Marco Toti, author of the paper that first drew attention to the Romanian Traditionalist Andrei Scrima (1925-2000, see earlier post here), has now published an article on Scrima's thought and writing, "Religious Morphology, Hermeneutics and Initiation in Andrei Scrima’s Il padre spirituale (The Spiritual Father)," Aries 11.1 (2011), pp. 77-97.
After a complex and nuanced discussion, Toti concludes that Scrima was not so much a hard Traditionalist (in the sense in which I use the adjective) as someone who "recovers, develops, deepens and recontextualizes some typical ‘traditionalist’ themes—softening, for example, the ‘mathematical’ orientation given by Guénon to them, and placing in his treatment poetic and philosophical motives which are completely irrelevant to the French metaphysician" (p. 94). This is much what Patrick Ringgenberg concluded in the case of Schuon (see earlier post here).

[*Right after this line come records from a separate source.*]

/-! ## setFrReg -/

@[simp] theorem State.setFrReg_gpr (r : Nibble) (v : DWord) : (s.setFrReg r v).gpr = s.gpr := rfl
@[simp] theorem State.setFrReg_bank (r : Nibble) (v : DWord) : (s.setFrReg r v).bank = s.bank := rfl
@[simp] theorem State.setFrReg_pc (r : Nibble) (v : DWord) : (s.setFrReg r v).pc = s.pc := rfl
@[simp] theorem State.setFrReg_pending (r : Nibble) (v : DWord) : (s.setFrReg r v).pending = s.pending := rfl
@[simp] theorem State.setFrReg_sr (r : Nibble) (v : DWord) : (s.setFrReg r v).sr = s.sr := rfl
@[simp] theorem State.setFrReg_gbr (r : Nibble) (v : DWord) : (s.setFrReg r v).gbr = s.gbr := rfl
@[simp] theorem State.setFrReg_vbr (r : Nibble) (v : DWord) : (s.setFrReg r v).vbr = s.vbr := rfl
@[simp] theorem State.setFrReg_ssr (r : Nibble) (v : DWord) : (s.setFrReg r v).ssr = s.ssr := rfl
@[simp] theorem State.setFrReg_spc (r : Nibble) (v : DWord) : (s.setFrReg r v).spc = s.spc := rfl
@[simp] theorem State.setFrReg_sgr (r : Nibble) (v : DWord) : (s.setFrReg r v).sgr = s.sgr := rfl
@[simp] theorem State.setFrReg_dbr (r : Nibble) (v : DWord) : (s.setFrReg r v).dbr = s.dbr := rfl
@[simp] theorem State.setFrReg_mach (r : Nibble) (v : DWord) : (s.setFrReg r v).mach = s.mach := rfl
@[simp] theorem State.setFrReg_macl (r : Nibble) (v : DWord) : (s.setFrReg r v).macl = s.macl := rfl
@[simp] theorem State.setFrReg_pr (r : Nibble) (v : DWord) : (s.setFrReg r v).pr = s.pr := rfl
@[simp] theorem State.setFrReg_fpul (r : Nibble) (v : DWord) : (s.setFrReg r v).fpul = s.fpul := rfl
@[simp] theorem State.setFrReg_fpscr (r : Nibble) (v : DWord) : (s.setFrReg r v).fpscr = s.fpscr := rfl
@[simp] theorem State.setFrReg_fr (r : Nibble) (v : DWord) : (s.setFrReg r v).fr = s.fr.set r.toNat v r.isLt := rfl
@[simp] theorem State.setFrReg_xf (r : Nibble) (v : DWord) : (s.setFrReg r v).xf = s.xf := rfl
@[simp] theorem State.setFrReg_sleeping (r : Nibble) (v : DWord) : (s.setFrReg r v).sleeping = s.sleeping := rfl
@[simp] theorem State.setFrReg_mem (r : Nibble) (v : DWord) : (s.setFrReg r v).mem = s.mem := rfl
@[simp] theorem State.setFrReg_records (r : Nibble) (v : DWord) : (s.setFrReg r v).records = s.records := rfl
@[simp] theorem State.setFrReg_runEnded (r : Nibble) (v : DWord) : (s.setFrReg r v).runEnded = s.runEnded := rfl
@[simp] theorem State.setFrReg_freeIndex (r : Nibble) (v : DWord) : (s.setFrReg r v).freeIndex = s.freeIndex := rfl
@[simp] theorem State.setFrReg_launch (r : Nibble) (v : DWord) : (s.setFrReg r v).launch = s.launch := rfl

/-! ## setT -/

@[simp] theorem State.setT_gpr (b : Bool) : (s.setT b).gpr = s.gpr := rfl
@[simp] theorem State.setT_bank (b : Bool) : (s.setT b).bank = s.bank := rfl
@[simp] theorem State.setT_pc (b : Bool) : (s.setT b).pc = s.pc := rfl
@[simp] theorem State.setT_pending (b : Bool) : (s.setT b).pending = s.pending := rfl
@[simp] theorem State.setT_sr (b : Bool) : (s.setT b).sr = setBitTo s.sr Config.srT b := rfl
@[simp] theorem State.setT_gbr (b : Bool) : (s.setT b).gbr = s.gbr := rfl
@[simp] theorem State.setT_vbr (b : Bool) : (s.setT b).vbr = s.vbr := rfl
@[simp] theorem State.setT_ssr (b : Bool) : (s.setT b).ssr = s.ssr := rfl
@[simp] theorem State.setT_spc (b : Bool) : (s.setT b).spc = s.spc := rfl
@[simp] theorem State.setT_sgr (b : Bool) : (s.setT b).sgr = s.sgr := rfl
@[simp] theorem State.setT_dbr (b : Bool) : (s.setT b).dbr = s.dbr := rfl
@[simp] theorem State.setT_mach (b : Bool) : (s.setT b).mach = s.mach := rfl
@[simp] theorem State.setT_macl (b : Bool) : (s.setT b).macl = s.macl := rfl
@[simp] theorem State.setT_pr (b : Bool) : (s.setT b).pr = s.pr := rfl
@[simp] theorem State.setT_fpul (b : Bool) : (s.setT b).fpul = s.fpul := rfl
@[simp] theorem State.setT_fpscr (b : Bool) : (s.setT b).fpscr = s.fpscr := rfl
@[simp] theorem State.setT_fr (b : Bool) : (s.setT b).fr = s.fr := rfl
@[simp] theorem State.setT_xf (b : Bool) : (s.setT b).xf = s.xf := rfl
@[simp] theorem State.setT_sleeping (b : Bool) : (s.setT b).sleeping = s.sleeping := rfl
@[simp] theorem State.setT_mem (b : Bool) : (s.setT b).mem = s.mem := rfl
@[simp] theorem State.setT_records (b : Bool) : (s.setT b).records = s.records := rfl
@[simp] theorem State.setT_runEnded (b : Bool) : (s.setT b).runEnded = s.runEnded := rfl
@[simp] theorem State.setT_freeIndex (b : Bool) : (s.setT b).freeIndex = s.freeIndex := rfl
@[simp] theorem State.setT_launch (b : Bool) : (s.setT b).launch = s.launch := rfl

/-! ## setS -/

@[simp] theorem State.setS_gpr (b : Bool) : (s.setS b).gpr = s.gpr := rfl
@[simp] theorem State.setS_bank (b : Bool) : (s.setS b).bank = s.bank := rfl
@[simp] theorem State.setS_pc (b : Bool) : (s.setS b).pc = s.pc := rfl
@[simp] theorem State.setS_pending (b : Bool) : (s.setS b).pending = s.pending := rfl
@[simp] theorem State.setS_sr (b : Bool) : (s.setS b).sr = setBitTo s.sr Config.srS b := rfl
@[simp] theorem State.setS_gbr (b : Bool) : (s.setS b).gbr = s.gbr := rfl
@[simp] theorem State.setS_vbr (b : Bool) : (s.setS b).vbr = s.vbr := rfl
@[simp] theorem State.setS_ssr (b : Bool) : (s.setS b).ssr = s.ssr := rfl
@[simp] theorem State.setS_spc (b : Bool) : (s.setS b).spc = s.spc := rfl
@[simp] theorem State.setS_sgr (b : Bool) : (s.setS b).sgr = s.sgr := rfl
@[simp] theorem State.setS_dbr (b : Bool) : (s.setS b).dbr = s.dbr := rfl
@[simp] theorem State.setS_mach (b : Bool) : (s.setS b).mach = s.mach := rfl
@[simp] theorem State.setS_macl (b : Bool) : (s.setS b).macl = s.macl := rfl
@[simp] theorem State.setS_pr (b : Bool) : (s.setS b).pr = s.pr := rfl
@[simp] theorem State.setS_fpul (b : Bool) : (s.setS b).fpul = s.fpul := rfl
@[simp] theorem State.setS_fpscr (b : Bool) : (s.setS b).fpscr = s.fpscr := rfl
@[simp] theorem State.setS_fr (b : Bool) : (s.setS b).fr = s.fr := rfl
@[simp] theorem State.setS_xf (b : Bool) : (s.setS b).xf = s.xf := rfl
@[simp] theorem State.setS_sleeping (b : Bool) : (s.setS b).sleeping = s.sleeping := rfl
@[simp] theorem State.setS_mem (b : Bool) : (s.setS b).mem = s.mem := rfl
@[simp] theorem State.setS_records (b : Bool) : (s.setS b).records = s.records := rfl
@[simp] theorem State.setS_runEnded (b : Bool) : (s.setS b).runEnded = s.runEnded := rfl
@[simp] theorem State.setS_freeIndex (b : Bool) : (s.setS b).freeIndex = s.freeIndex := rfl
@[simp] theorem State.setS_launch (b : Bool) : (s.setS b).launch = s.launch := rfl

/-! ## setQ -/

@[simp] theorem State.setQ_gpr (b : Bool) : (s.setQ b).gpr = s.gpr := rfl
@[simp] theorem State.setQ_bank (b : Bool) : (s.setQ b).bank = s.bank := rfl
@[simp] theorem State.setQ_pc (b : Bool) : (s.setQ b).pc = s.pc := rfl
@[simp] theorem State.setQ_pending (b : Bool) : (s.setQ b).pending = s.pending := rfl
@[simp] theorem State.setQ_sr (b : Bool) : (s.setQ b).sr = setBitTo s.sr Config.srQ b := rfl
@[simp] theorem State.setQ_gbr (b : Bool) : (s.setQ b).gbr = s.gbr := rfl
@[simp] theorem State.setQ_vbr (b : Bool) : (s.setQ b).vbr = s.vbr := rfl
@[simp] theorem State.setQ_ssr (b : Bool) : (s.setQ b).ssr = s.ssr := rfl
@[simp] theorem State.setQ_spc (b : Bool) : (s.setQ b).spc = s.spc := rfl
@[simp] theorem State.setQ_sgr (b : Bool) : (s.setQ b).sgr = s.sgr := rfl
@[simp] theorem State.setQ_dbr (b : Bool) : (s.setQ b).dbr = s.dbr := rfl
@[simp] theorem State.setQ_mach (b : Bool) : (s.setQ b).mach = s.mach := rfl
@[simp] theorem State.setQ_macl (b : Bool) : (s.setQ b).macl = s.macl := rfl
@[simp] theorem State.setQ_pr (b : Bool) : (s.setQ b).pr = s.pr := rfl
@[simp] theorem State.setQ_fpul (b : Bool) : (s.setQ b).fpul = s.fpul := rfl
@[simp] theorem State.setQ_fpscr (b : Bool) : (s.setQ b).fpscr = s.fpscr := rfl
@[simp] theorem State.setQ_fr (b : Bool) : (s.setQ b).fr = s.fr := rfl
@[simp] theorem State.setQ_xf (b : Bool) : (s.setQ b).xf = s.xf := rfl
@[simp] theorem State.setQ_sleeping (b : Bool) : (s.setQ b).sleeping = s.sleeping := rfl
@[simp] theorem State.setQ_mem (b : Bool) : (s.setQ b).mem = s.mem := rfl
@[simp] theorem State.setQ_records (b : Bool) : (s.setQ b).records = s.records := rfl
@[simp] theorem State.setQ_runEnded (b : Bool) : (s.setQ b).runEnded = s.runEnded := rfl
@[simp] theorem State.setQ_freeIndex (b : Bool) : (s.setQ b).freeIndex = s.freeIndex := rfl
@[simp] theorem State.setQ_launch (b : Bool) : (s.setQ b).launch = s.launch := rfl

/-! ## setM -/

@[simp] theorem State.setM_gpr (b : Bool) : (s.setM b).gpr = s.gpr := rfl
@[simp] theorem State.setM_bank (b : Bool) : (s.setM b).bank = s.bank := rfl
@[simp] theorem State.setM_pc (b : Bool) : (s.setM b).pc = s.pc := rfl
@[simp] theorem State.setM_pending (b : Bool) : (s.setM b).pending = s.pending := rfl
@[simp] theorem State.setM_sr (b : Bool) : (s.setM b).sr = setBitTo s.sr Config.srM b := rfl
@[simp] theorem State.setM_gbr (b : Bool) : (s.setM b).gbr = s.gbr := rfl
@[simp] theorem State.setM_vbr (b : Bool) : (s.setM b).vbr = s.vbr := rfl
@[simp] theorem State.setM_ssr (b : Bool) : (s.setM b).ssr = s.ssr := rfl
@[simp] theorem State.setM_spc (b : Bool) : (s.setM b).spc = s.spc := rfl
@[simp] theorem State.setM_sgr (b : Bool) : (s.setM b).sgr = s.sgr := rfl
@[simp] theorem State.setM_dbr (b : Bool) : (s.setM b).dbr = s.dbr := rfl
@[simp] theorem State.setM_mach (b : Bool) : (s.setM b).mach = s.mach := rfl
@[simp] theorem State.setM_macl (b : Bool) : (s.setM b).macl = s.macl := rfl
@[simp] theorem State.setM_pr (b : Bool) : (s.setM b).pr = s.pr := rfl
@[simp] theorem State.setM_fpul (b : Bool) : (s.setM b).fpul = s.fpul := rfl
@[simp] theorem State.setM_fpscr (b : Bool) : (s.setM b).fpscr = s.fpscr := rfl
@[simp] theorem State.setM_fr (b : Bool) : (s.setM b).fr = s.fr := rfl
@[simp] theorem State.setM_xf (b : Bool) : (s.setM b).xf = s.xf := rfl
@[simp] theorem State.setM_sleeping (b : Bool) : (s.setM b).sleeping = s.sleeping := rfl
@[simp] theorem State.setM_mem (b : Bool) : (s.setM b).mem = s.mem := rfl
@[simp] theorem State.setM_records (b : Bool) : (s.setM b).records = s.records := rfl
@[simp] theorem State.setM_runEnded (b : Bool) : (s.setM b).runEnded = s.runEnded := rfl
@[simp] theorem State.setM_freeIndex (b : Bool) : (s.setM b).freeIndex = s.freeIndex := rfl
@[simp] theorem State.setM_launch (b : Bool) : (s.setM b).launch = s.launch := rfl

Scrima's life is not Toti's main subject, but he notes, interestingly, that Scrima was "one of the ‘inspirers’ for the establishment in Bucharest of the ‘New Europe College’, an institute for advanced studies in humanities founded in 1994 by Andrei Pleşu, former Foreign Minister and Minister of Culture of the Republic of Romania" (p. 78). The name of Pleşu has featured before in the history of Traditionalism in Romania.